“Maybe it wouldn’t have cleared him,” Mom suggested softly.
“Of course it would, honey.” Dad sounded wobbly and old. “There was no need at all for an autopsy, Sam. I’m sure he didn’t do it. He’ll be all right.”
I couldn’t believe what I’d done. I’d thrown away Richard’s only chance. I backed down the hallway to my room and closed the door without a sound.
I hid in there until the next morning, when I had to come out for the funeral. It was at Mom and Dad’s church. Episcopal. No one knew Jamie had been baptized Catholic, and I didn’t say. I figured that if there was a God, he couldn’t care one way or the other.
Francine hadn’t packed my jeans—they wouldn’t have done for Jamie’s funeral anyway, but the only dresses I had were my maternity clothes. Francine had picked the smallest one, but it flopped around my empty body and made me feel like crying. The Motleys were clothed as dark as nuns, all except Thu, who wore a white ao dai. She looked almost like a bride, and I saw Mom glaring. I wanted to tell Mom that white is the color of mourning in Vietnam, that she was wrong and ignorant. Anyway, if Thu wore white, what did Mom care?
My arms felt empty without Jamie.
It was a small service. None of my parents’ friends were there, not even Aunt Ruth and Uncle Joseph. That’s what Mom wanted—for no one to know. Mom sat at one end of the pew, and I hid behind the Motleys at the other. Sharon and Sam joined us, and Dad had the middle part all to himself, close to no one.
Father Davis kept his head down, as if he was trying not to notice anything. Maybe he doesn’t remember me.
I still couldn’t take in what was happening, still felt numb and padded. But Father Davis’s words pummeled me—when he said, “Though I walk through the valley of the shadow of death, I will fear no evil,” they nearly got through. I had to make the padding around me even thicker. I hardly heard at all when he said, “The sun shall not smite thee by day, nor the moon by night.” You’re not supposed to make a fuss at an Episcopal funeral.
I didn’t make a fuss.
At the cemetery, they had us leave before they lowered the little coffin. I don’t know why anyone would think that might help.
When the service was over, I took Eddie aside.
“Let’s go home, Eddie. I don’t want to be here anymore.”
“Your dad asked us all to lunch, doll.”
“Please, Eddie? I want to go home.” In Sharon’s direction I mouthed, “I’ll call you,” and she nodded.
Eddie went and spoke to Mom for a minute, then came back and led me to his car. He didn’t ask why I wanted to leave. I looked out my window, watched the city stutter off to its end as we drove out the Airline Highway. Finally, only weathered wood barns remained, standing silver-gray in patchy brown weeds. Undrained ditches lined the road—mosquito hawks and Jesus bugs darted and swooped along their still greenness.
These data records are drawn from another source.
-- ==== Sys2Proof/Certificates/Slice0/Obligations.lean ====
section
/-!
DEFINITION. The statements for the provers.
-/

open Sys2Proof Sys2Proof.Machine

/-! ## Encoding -/

/-- Rules R60 to R79 and R86: the decoder reads every well-formed instruction, with every operand at every
value its encoding admits, from the bytes the encoder writes, and looks at no byte after them. -/
def Obligations.DecodeReadsEncode : Prop :=
  ∀ (m : Mode) (i : Instr) (rest : List Byte), wellFormed m i = true → decode m (encode i ++ rest) = .form i rest

/-- Rules R60 to R79 and R86: bytes that decode as a form are exactly what the encoder writes for it, and the
form is well-formed: each byte string has one meaning. -/
def Obligations.EncodeWritesDecoded : Prop :=
  ∀ (m : Mode) (bytes : List Byte) (i : Instr) (rest : List Byte),
    decode m bytes = .form i rest → wellFormed m i = true ∧ encode i ++ rest = bytes

/-- Rule R79: an instruction has at least 3 bytes, and an admitted one at most 12. -/
def Obligations.LengthIsThreeToTwelve : Prop :=
  ∀ (m : Mode) (i : Instr), wellFormed m i = true → 3 ≤ (encode i).length ∧ (encode i).length ≤ 12

/-- Section 3.1 of spec/95_test_vectors.md: words of the spec's encodings decode to the instructions they
stand for. -/
def Obligations.SampleWordsDecode : Prop :=
  decode .m64 [0x0F, 0x63, 0xC1] = .form (.packsswbMm ⟨[], none⟩ 0 (.reg 1)) [] ∧
  decode .m64 [0x66, 0x44, 0x0F, 0x63, 0xC9] =
    .form (.packsswbXmm ⟨[.opSize], some ⟨false, false, false⟩⟩ 9 (.reg 1)) [] ∧
  decode .m64 [0xC5, 0x99, 0x6B, 0xDF] = .form (.vpackssdwXmm ⟨[], none⟩ 3 12 (.reg 7)) [] ∧
  decode .m64 [0xC4, 0x01, 0x25, 0x6B, 0x54, 0xD1, 0xFC] =
    .form (.vpackssdwYmm ⟨[], some ⟨false, false, false⟩⟩ 10 11 (.mem (.sib 3 10 9 (.d8 0xFC)))) []

/-- Rules R53, R82 and R121 row (d): any of the eight forms with a LOCK byte in any place among its legacy prefixes
is decoded as #UD. -/
def Obligations.LockIsUndefined : Prop :=
  ∀ (m : Mode) (i : Instr) (k : Nat), wellFormed m i = true → k ≤ (legacyPrefixes i).length →
    decode m ((encode i).take k ++ 0xF0 :: (encode i).drop k) = .ud

/-- Rules R66, R82 and R121 row (e): a VEX form with 66H in any place among its legacy prefixes is decoded as #UD, in
both modes, and so is a VEX form with a REX byte immediately before the VEX prefix, in `M64`. -/
def Obligations.PrefixBeforeVexIsUndefined : Prop :=
  ∀ (m : Mode) (i : Instr), wellFormed m i = true → (formClass i).isVex = true →
    (∀ k ≤ (legacyPrefixes i).length, decode m ((encode i).take k ++ 0x66 :: (encode i).drop k) = .ud) ∧
    ∀ low : BitVec 4, m = .m64 →
      decode m ((encode i).take (legacyPrefixes i).length ++ (4#4 ++ low) ::
        (encode i).drop (legacyPrefixes i).length) = .ud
In the wind of the traffic, the paper peeling from the billboards waved hello, good-bye.
* * *
I stayed at Francine’s again when I got home. Sharon didn’t wait for me to call her—she was on the phone right after breakfast the next morning.
“Are you okay?” she asked.
“Not really,” I said. “How are things there?”
“Mom had a cow about you taking off yesterday,” she said.
“Mom has so many cows, she could go into the cattle business.”
“Do you care?”
“About her snit? No. What did Dad say?”
“Nothing. When we got home, he went out in the garden and started tying tomato vines. Mom kept yelling at him that he was ruining his suit, but he didn’t come in. He didn’t even answer.”
I imagined Dad getting mud and manure and green tomato-vine stains on his white shirt.
“Kathy?”
“Yes?”
“Well, nothing. You didn’t say anything, so I wondered if you were still there.”
“Yes, I am. I am still. Definitely. Still. Here.” It struck me as funny suddenly, that Sharon would wonder that. I started to giggle uncontrollably, then stopped with a little sob.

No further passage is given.